Marcher est un mouvement alternatif de succession de cycles identiques permettant de mouvoir le corps dans le sens du déplacement. Instinctivement, exactement comme le passage de la marche à la course, le pattern de la marche est effectué de manière à être le plus économe possible.
Le cycle de marche, comprenant deux pas (ou deux foulées), est une succession de phase unipodale (seul un pied est en contact avec le sol) et bipodale (les deux pieds sont en contact avec le sol).

Lorsque vous êtes en appui sur la jambe droite, vous avez une phase dite “d’oscillation gauche”. Phase durant laquelle votre jambe gauche se décolle du sol pour venir se reposer devant vous.
C’est durant cette phase que votre équilibre est le plus précaire. Votre corps doit compenser le manque d’un appui en supportant tout le poids de votre corps sur l’autre appui (le droit en l'occurrence).
Puis dès que vous posez le pied gauche au sol et que votre pied droit se décolle du sol, vous êtes alors en appui unipodal gauche avec une phase d’oscillation à droite (schéma de Viel, 2000).
La marche est donc par définition l’absence de phase de suspension.
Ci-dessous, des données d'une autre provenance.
-- ==== Sys2Proof/Machine/Clock.lean ====
section
/-! DEFINITION. The site clock: the calendar, the trim, the set mark and the scheduled sweep start (R212 to R216). -/

namespace Sys2Proof

/-- A leap year within 2000 to 2099 (R212). -/
def leapYear (y : Nat) : Bool := y % 4 == 0

/-- The length of a month (R212, R215). -/
def monthLength (y m : Nat) : Nat :=
  match m with
  | 2 => if leapYear y then 29 else 28
  | 4 | 6 | 9 | 11 => 30
  | _ => 31

/-- The day after a date-time's day, at 00:00:00 (R212). -/
def DateTime.nextDay (d : DateTime) : DateTime :=
  let w := if d.weekday = 6 then 0 else d.weekday + 1
  let e : DateTime := { d with hour := 0, minute := 0, second := 0, weekday := w }
  if d.day < monthLength d.year d.month then { e with day := d.day + 1 }
  else if d.month < 12 then { e with month := d.month + 1, day := 1 }
  else { e with year := d.year + 1, month := 1, day := 1 }

/-- The date-time a second later (R212). -/
def DateTime.nextSecond (d : DateTime) : DateTime :=
  if d.second < 59 then { d with second := d.second + 1 }
  else if d.minute < 59 then { d with minute := d.minute + 1, second := 0 }
  else if d.hour < 23 then { d with hour := d.hour + 1, minute := 0, second := 0 }
  else d.nextDay

/-- A date-time within the clock's range (R215). -/
def DateTime.valid (d : DateTime) : Bool :=
  decide (2000 ≤ d.year) && decide (d.year ≤ 2099) && decide (1 ≤ d.month) && decide (d.month ≤ 12) && decide (1 ≤ d.day) &&
    decide (d.day ≤ monthLength d.year d.month) && decide (d.hour ≤ 23) && decide (d.minute ≤ 59) &&
    decide (d.second ≤ 59) && decide (d.weekday ≤ 6)

/-- The length of a second in crystal periods: the last of the span of 64 is shortened by the trim, the others are 32,768
(R213). -/
def secondPeriods (spanSecond : Nat) (trim : Int) : Nat :=
  if spanSecond = 63 then ((32768 : Int) - trim).toNat else 32768

/-- The second of the span after another (R213). -/
def nextSpanSecond (n : Nat) : Nat := if n < 63 then n + 1 else 0

/-- The clock's count of spans moved to its next second, with the trim read at its start (R213). -/
def Site.nextSpan (s : Site) : Site :=
  s.setClock
    { s.clock with
      spanSecond := nextSpanSecond s.clock.spanSecond
      secondLength := secondPeriods (nextSpanSecond s.clock.spanSecond) (s.settings.get .clockTrim) }

/-- The clock past the end of 2099: unset, at its first reading, the start-pending mark cleared (R187, R204, R212). -/
def Site.clockWrap (s : Site) : Site :=
  ((s.setClock { s.clock with reading := clockOrigin, isSet := false }).setStartPending false).raise .clockUnset

/-- The clock reads the second of SWEEP_TIME on a day of SWEEP_DAYS (R216). -/
def Site.scheduledNow (s : Site) : Bool :=
  let d := s.clock.reading
  d.second == 0 && d.hour * 60 + d.minute == s.setting .sweepTime &&
    (BitVec.ofNat 7 (s.setting .sweepDays)).getLsbD d.weekday

/-- The reading advanced by one second; the set clock may come to a scheduled start (R212, R216). -/
def Site.advanceReading (s : Site) : Site :=
  let d := s.clock.reading.nextSecond
  if 2099 < d.year then s.clockWrap
  else
    let s1 := s.setClock { s.clock with reading := d }
    if s1.clock.isSet && s1.scheduledNow then s1.takeSweepStart else s1

/-- A second of the clock runs out (R212, R213). -/
def Site.clockSecond (s : Site) : Site := if s.mode = .held then s else s.nextSpan.advanceReading

/-- The clock set: the reading taken, a new second started, the set mark set (R215; the trim of a last second: log 12). -/
def Site.setReading (s : Site) (d : DateTime) : Site :=
  s.setClock
    { s.clock with
      reading := d
      isSet := true
      secondLength := secondPeriods s.clock.spanSecond (s.settings.get .clockTrim) }

/-- CLOCK_CHANGED added where a passage is open, armed, arming or held (R215). -/
def Site.noteClockChange (s : Site) : Site :=
  if s.passageOpen then s.addRecordCause .clockChanged
  else if s.passage.phase ≠ .idle ∨ s.passage.held = true then s.addPending .clockChanged
  else s

/-- The second of SWEEP_TIME on a date-time's day. -/
def DateTime.atMinute (d : DateTime) (minute : Nat) : DateTime :=
  { d with hour := minute / 60, minute := minute % 60, second := 0 }

/-- The time of day of a date-time in seconds. -/
def DateTime.secondOfDay (d : DateTime) : Nat := (d.hour * 60 + d.minute) * 60 + d.second

/-- The first scheduled second on this day or one of the next `k`, on a day of the set; `today` tells whether this day's second
still lies ahead (R216). -/
def DateTime.scheduleFrom (days : BitVec 7) (minute : Nat) : Nat → Bool → DateTime → Option DateTime
  | 0, _, _ => none
  | k + 1, today, d =>
    if today && days.getLsbD d.weekday then some (d.atMinute minute)
    else scheduleFrom days minute k true d.nextDay

/-- The next scheduled sweep start: within eight days, if any; past the end of 2099 a free value (R214, R216; log 16). -/
def Site.nextSweep (s : Site) : Option DateTime :=
  let d := s.clock.reading
  let days := BitVec.ofNat 7 (s.setting .sweepDays)
  let minute := s.setting .sweepTime
  if s.clock.isSet = false ∨ days = 0#7 then none
  else
    (d.scheduleFrom days minute 8 (decide (d.secondOfDay < minute * 60))).map
      (fun e => if e.year ≤ 2099 then e else Config.sweepPastEnd d days minute)

end Sys2Proof
end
La phase de suspension étant la phase durant laquelle aucun des appuis ne touche le sol. C’est la caractéristique principale de la course, se différenciant ainsi de la marche.
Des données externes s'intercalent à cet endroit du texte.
-- ==== Sys2Proof/Machine/Store.lean ====
section
/-! DEFINITION. The store controller: building images, ending writes, the OFFLINE state and the waiting STORE_SAVE
(R220 to R223). -/

namespace Sys2Proof

/-- The contents of an item's image, built from the item as it stands (R220). -/
def Site.imageOf (s : Site) : StoreItem → ImageContents
  | .slot i =>
    match s.watchEntry i with
    | some e => .slot (.live { e with hold := none, pending := [] })
    | none => .slot .free
  | .settings => .settings s.settings
  | .serial => .serial s.store.nextSerial

/-- The CRC-16 of an image, over its contents and stamp (R220). Its polynomial and initial value are those of the request frame,
and its bits are taken as there (log 42). -/
def imageCrc (c : ImageContents) (x : Stamp) : Word16 := crc16 portPoly (Config.imageBytes c x)

/-- The write of an item's image as it stands, with the next store stamp (R220). -/
def Site.newWrite (s : Site) (i : StoreItem) : Write :=
  { item := i, changed := false, contents := s.imageOf i, stamp := s.store.nextStamp,
    crc := imageCrc (s.imageOf i) s.store.nextStamp }

/-- The item at the head of the queue taken for writing, while RUNNING and ONLINE with no write in flight (R220). -/
def Site.startWrite (s : Site) : Site :=
  if s.mode = .running ∧ s.store.state = .online ∧ s.store.inFlight = none then
    match s.store.queue with
    | [] => s
    | i :: rest =>
      s.setStore
        { s.store with
          queue := rest
          inFlight := some (s.newWrite i)
          nextStamp := s.store.nextStamp + 1#32 }
  else s

/-- A waiting STORE_SAVE whose request lies after the image of the write that has ended no longer waits behind it (R223). -/
def WaitingSave.pass (w : WaitingSave) (item : StoreItem) : WaitingSave :=
  if item = .settings then { w with imageOlder := false } else w

/-- The stamp of a successful write taken by its slot (R221). -/
def Site.stampSlot (s : Site) (w : Write) : Site :=
  match w.item with
  | .slot i => s.putWatchSlot i { s.watchSlot i with stamp := w.stamp }
  | .settings | .serial => s

/-- The item no longer in flight; a waiting STORE_SAVE that the ended write was older than waits on (R221, R223). -/
def Site.landWrite (s : Site) (w : Write) : Site :=
  s.setStore { s.store with inFlight := none, waiting := s.store.waiting.map (fun v => v.pass w.item) }

/-- A write that succeeds (R221). -/
def Site.writeSucceeds (s : Site) (w : Write) : Site :=
  let s1 := (s.landWrite w).stampSlot w
  let s2 := s1.setStore { s1.store with failures := 0 }
  if w.changed then s2.enqueue w.item else s2

/-- The STORE_SAVE that a successful write ends: one that waits for SETTINGS and whose image was built after it (R223). -/
def StoreUnit.savedBy (u : StoreUnit) (w : Write) : Option WaitingSave :=
  if w.item = .settings then u.waiting.filter (fun v => !v.imageOlder) else none

/-- A write that fails; the third failure on end takes the store OFFLINE (R221). -/
def Site.writeFails (s : Site) (w : Write) : Site :=
  let s1 := (s.landWrite w).enqueue w.item
  let n := s1.store.failures + 1
  (s1.setStore
    { s1.store with
      faults := bump s1.store.faults
      failures := min 3 n
      state := if 3 ≤ n then .offline else s1.store.state }).raise .storeFault

/-- The waiting STORE_SAVE cleared at its end. -/
def Site.endWaiting (s : Site) : Site := s.setStore { s.store with waiting := none }

/-- STORE_RETRY on the store controller: the store ONLINE again, and writing resumed from the head of the queue at once (R220,
R222 and the worked example of chapter 11; log 41). -/
def Site.retryStore (s : Site) : Site :=
  if s.store.state = .offline then (s.setStore { s.store with state := .online, failures := 0 }).startWrite else s

/-- SETTINGS queued and the request made the waiting STORE_SAVE (R223). -/
def Site.startSave (s : Site) (tag : Byte) : Site :=
  let older := s.store.inFlight.any (fun w => w.item == .settings)
  let s1 := s.enqueue .settings
  s1.setStore { s1.store with waiting := some { tag := tag, imageOlder := older } }

end Sys2Proof
end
Concentrons-nous maintenant sur votre centre de gravité.
Lors d’un cycle, votre centre de gravité (situé quelques centimètres en avant de votre 3ème vertèbre lombaire chez l’Homme en position debout sur ses 2 pieds) aura donc une légère oscillation de droite à gauche (synchronisée avec les phases d’oscillation décrite plus haute). Mais également une légère oscillation de haut en bas, avec son sommet au milieu de la phase unipodale et son point le plus bas au milieu de la phase bipodale.

Et comment améliorer mes performances ?

Le mouvement de la marche athlétique diffère également de la marche de tous les jours. Le règlement en compétition impose que la jambe soit tendue lorsqu’elle passe sous le bassin et que les deux pieds en doivent jamais être décollé du sol en même temps.
--> Donc, pour accélérer votre cadence et améliorez votre pas de marche rapide, il est donc primordiale de travailler la pose du pied et plus précisément du talon à chaque pas tout en se concentrant ensuite sur le déroulé complet du pied en poussant jusqu’au “bout des orteils” .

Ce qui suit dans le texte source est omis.